### SOURCE DATA
/-- The HBM ranges of the memory ports of the half (R219, R230). -/
def Half.portRanges (x : Half) : List (Nat × Nat) :=
  (List.range 256).filterMap (fun i =>
    if x.portTarget (i / 4) (i % 4) = 3 then
      let b := x.rfld (Reg.tilMportBase (i / 4) (i % 4)) 0 16 * 2 ^ 20
      some (b, b + 2 ^ x.rfld (Reg.tilMportCfg (i / 4) (i % 4)) 13 5 * x.portBytes (i / 4) (i % 4))
    else none)

/-- The ASR area while EN is 1 (R340, R376). -/
def Half.asrRanges (x : Half) : List (Nat × Nat) :=
  if x.rbit Reg.asrCtrl 0 then
    let b := x.rfld Reg.asrAreaBase 0 16 * 2 ^ 20
    [(b, b + x.rfld Reg.asrAreaSize 0 16 * 2 ^ 20)]
  else []

/-- The ranges of a capture: its region and its HBM spill. -/
def CapDesc.ranges (d : CapDesc) : List (Nat × Nat) :=
  regionRanges d.regBase d.regSize (natBit d.flags 1) ++
    (if natField d.flags 2 2 = 1 then regionRanges d.spBase d.spSize (natBit d.flags 1) else [])

/-- The ranges of the armed capture engines but `c`. -/
def Half.capRanges (x : Half) (c : Nat) : List (Nat × Nat) :=
  ((List.range 4).filter (fun i => i != c && (x.cap i).st.armed)).flatMap (fun i =>
    match (x.cap i).desc with
    | some d => d.ranges
    | none => [])

/-- The pattern ranges of the armed playback engines but `p`. -/
def Half.plyRanges (x : Half) (p : Nat) : List (Nat × Nat) :=
  ((List.range 4).filter (fun i => i != p && (x.ply i).st.armed)).flatMap (fun i =>
    match (x.ply i).desc with
    | some d => [(d.base, d.base + d.size)]
    | none => [])

/-- Bytes that lie in SP7, or in the fabric's HBM window (R405, R415). -/
def Half.fabReach (x : Half) (a n : Nat) : Bool :=
  let w := hbmBase + x.rfld Reg.afbHbmBase 0 16 * 2 ^ 20
  (decide (spAddr 7 ≤ a) && decide (a + n ≤ spAddr 7 + 0x100000)) ||
  (decide (w ≤ a) && decide (a + n ≤ w + x.rfld Reg.afbHbmSize 0 16 * 2 ^ 20) && decide (a + n ≤ 0x1C00000000))

/-- The bank of tile `t` is named by a port of the half (R230). -/
def Half.bankOwned (x : Half) (t : Nat) : Bool :=
  (List.range 256).any (fun i => (x.portTarget (i / 4) (i % 4) == 1 || x.portTarget (i / 4) (i % 4) == 2) &&
    x.portTile (i / 4) (i % 4) == t)

/-- An HBM address in the region of an HBM port of the half (R219, R230). -/
def Half.hbmOwned (x : Half) (a : Nat) : Bool :=
  (List.range 256).any (fun i =>
    let base := hbmBase + x.rfld (Reg.tilMportBase (i / 4) (i % 4)) 0 16 * 2 ^ 20
    x.portTarget (i / 4) (i % 4) == 3 && decide (base ≤ a) &&
      decide (a < base + 2 ^ x.rfld (Reg.tilMportCfg (i / 4) (i % 4)) 13 5 * x.portBytes (i / 4) (i % 4)))

/-- A march test is in progress. -/
def Half.marchBusy (x : Half) : Bool := x.rbit Reg.memMarchStatus 0

/-! ## The address map (R42 to R46) -/

/-- The ranges of R42. -/
inductive Region where
  | instr | slots | bank | sp | setA | clrA | pal | attr | sw | ctl | hbm
  deriving DecidableEq, Repr

/-- Each range with its first byte and the byte after its last. -/
def regionMap : List (Nat × Nat × Region) :=
  [(0, 0x80000000, .instr), (0x80000000, 0x88000000, .slots), (0x88000000, 0x8C000000, .bank),
   (0x8C000000, 0x8C800000, .sp), (0x8C800000, 0x8D000000, .setA), (0x8D000000, 0x8D800000, .clrA),
   (0x8E000000, 0x8E080000, .pal), (0x8E800000, 0x8F000000, .attr), (0x8F000000, 0x90000000, .sw),
   (0x90000000, 0x91600000, .ctl), (0x92000000, 0x96000000, .ctl), (0x1000000000, 0x1600000000, .hbm),
   (0x1600000000, 0x1C00000000, .hbm)]

/-- The range that holds `n` bytes from `a` up; an access that leaves it is an unsupported request (R44, R475). -/
def regionOf (a n : Nat) : Option Region :=
  (regionMap.find? (fun r => decide (r.1 ≤ a) && decide (a + n ≤ r.2.1))).map (fun r => r.2.2)

/-- The window-select register of a master (R45). -/
def winsel (m : Master) : Option Nat :=
  match m with
  | .host => some 0
  | .seq => some 1
  | .stw => some 2
  | .txe => some 3
  | .afb => some 4
  | _ => none

/-- An access resolved: the range it acts on, its place in the model's memory, and the alias operation. -/
structure Place where
  region : Region
  addr   : Nat
  /-- an alias access: it sets (`true`) or clears bits -/
  alias_ : Option Bool
  deriving DecidableEq, Repr

/-- Where a master's access of `n` bytes at `a` goes (R42 to R46, R404, R405); none is an unsupported request. -/
def Half.placeOf (x : Half) (m : Master) (a n : Nat) : Option Place :=
  match regionOf a n with
  | none => none
  | some r =>
    let w := winsel m
    let sel (lo k : Nat) : Nat := x.rfld (Reg.memWinsel (w.getD 0)) lo k
    let reach := m != .afb || r == .hbm || r == .setA || r == .clrA || (r == .sp && a / 0x100000 == 0x8C7)
    if !reach || n == 0 then none
    else match r with
    | .setA | .clrA =>
      let o := a % 0x800000
      if w.isNone || !((n == 4 || n == 8) && a % n == 0) then none
      else if sel 7 4 < 8 then some ⟨.bank, 0x88000000 + sel 7 4 * 0x800000 + o, some (r == .setA)⟩
      else if sel 7 4 = 8 then some ⟨.sp, spAddr 0 + o, some (r == .setA)⟩
      else none
    | .attr => if w.isNone then none else some ⟨r, attrBase (4 * sel 3 4) + (a - 0x8E800000), none⟩
    | .sw => if w.isNone then none else some ⟨r, swBase (8 * sel 0 3) + (a - 0x8F000000), none⟩
    | .hbm => if x.rbit Reg.stwBoot (if a < 0x1600000000 then 26 else 27) then none else some ⟨r, a, none⟩
    | _ => some ⟨r, a, none⟩

/-! ## What an access may do (R49 to R51, R230 to R236, R242, R322, R329, R360) -/

/-- The access has a form its range serves (R15, R234, R475): registers one aligned word; scratchpads 4 aligned bytes, or
8 to 64 in one block of 64. A request of the host is split into naturally aligned pieces, each of 4 bytes or more where
it is made of whole words. -/
def formOk (m : Master) (p : Place) (n : Nat) : Bool :=
  match p.region, p.alias_ with
  | .ctl, _ => n == 4 && p.addr % 4 == 0 && (regAt (p.addr - 0x90000000)).isSome
  | .sp, none =>
    (n == 4 && p.addr % 4 == 0) ||
    (if m = .host then n % 4 == 0 && p.addr % 4 == 0
     else n % 8 == 0 && p.addr % 8 == 0 && decide (p.addr % 64 + n ≤ 64))
  | _, _ => true

/-- The tiles whose banks `n` bytes at `a` reach. -/
def banksOf (a n : Nat) : List Nat :=
  (List.range ((a + n - 1) / 0x100000 - a / 0x100000 + 1)).map (fun i => (a - 0x88000000) / 0x100000 + i)

/-- `n` bytes at `a` of HBM meet one of the ranges, which are byte offsets in HBM. -/
def hbmMeets (a n : Nat) (rs : List (Nat × Nat)) : Bool := rs.any (fun r => rangesMeet (a - hbmBase, a - hbmBase + n) r)

/-- The master owns scratchpad `k` (R233). -/
def spOwner (k : Nat) (m : Master) : Bool :=
  match k with
  | 0 => m == .seq
  | 1 => m == .txe
  | 2 => m == .engines || m == .canvas
  | 3 => m == .trace
  | 4 => m == .asr
  | 5 => m == .stw
  | 6 => m == .host || m == .eth
  | _ => m == .afb

/-- The master may write scratchpad `k` (R233, R234). -/
def Half.spWrites (x : Half) (k : Nat) (m : Master) : Bool :=
  spOwner k m || (m == .host && x.rbit Reg.memSpAcl k) || (m == .stw && x.rbit Reg.memSpAcl (16 + k))

/-- Masters whose writes of design state assured operation stops (R51, R405): by the last sentence of R51 all but its own
restores (log entry 92). -/
def writesDesign (m : Master) : Bool := m != .asr

/-- The design's memories serve no master but the ports (R50, R189, R230): a run is in progress and not held at a stall point,
as it is in HELD and, before its replay, in RECOVERING (R360). -/
def Half.runExcludes (x : Half) : Bool :=
  x.inRun && x.run.state != .held && !(x.run.state == .recovering && x.asr.replay.isNone)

### BRIEF
Above are some records. Copy each of their lines that holds the string "Bool".

### WRITTEN ANSWER
def Half.fabReach (x : Half) (a n : Nat) : Bool :=
def Half.bankOwned (x : Half) (t : Nat) : Bool :=
def Half.hbmOwned (x : Half) (a : Nat) : Bool :=
def Half.marchBusy (x : Half) : Bool := x.rbit Reg.memMarchStatus 0
  alias_ : Option Bool
def formOk (m : Master) (p : Place) (n : Nat) : Bool :=
def hbmMeets (a n : Nat) (rs : List (Nat × Nat)) : Bool := rs.any (fun r => rangesMeet (a - hbmBase, a - hbmBase + n) r)
def spOwner (k : Nat) (m : Master) : Bool :=
def Half.spWrites (x : Half) (k : Nat) (m : Master) : Bool :=
def writesDesign (m : Master) : Bool := m != .asr
def Half.runExcludes (x : Half) : Bool :=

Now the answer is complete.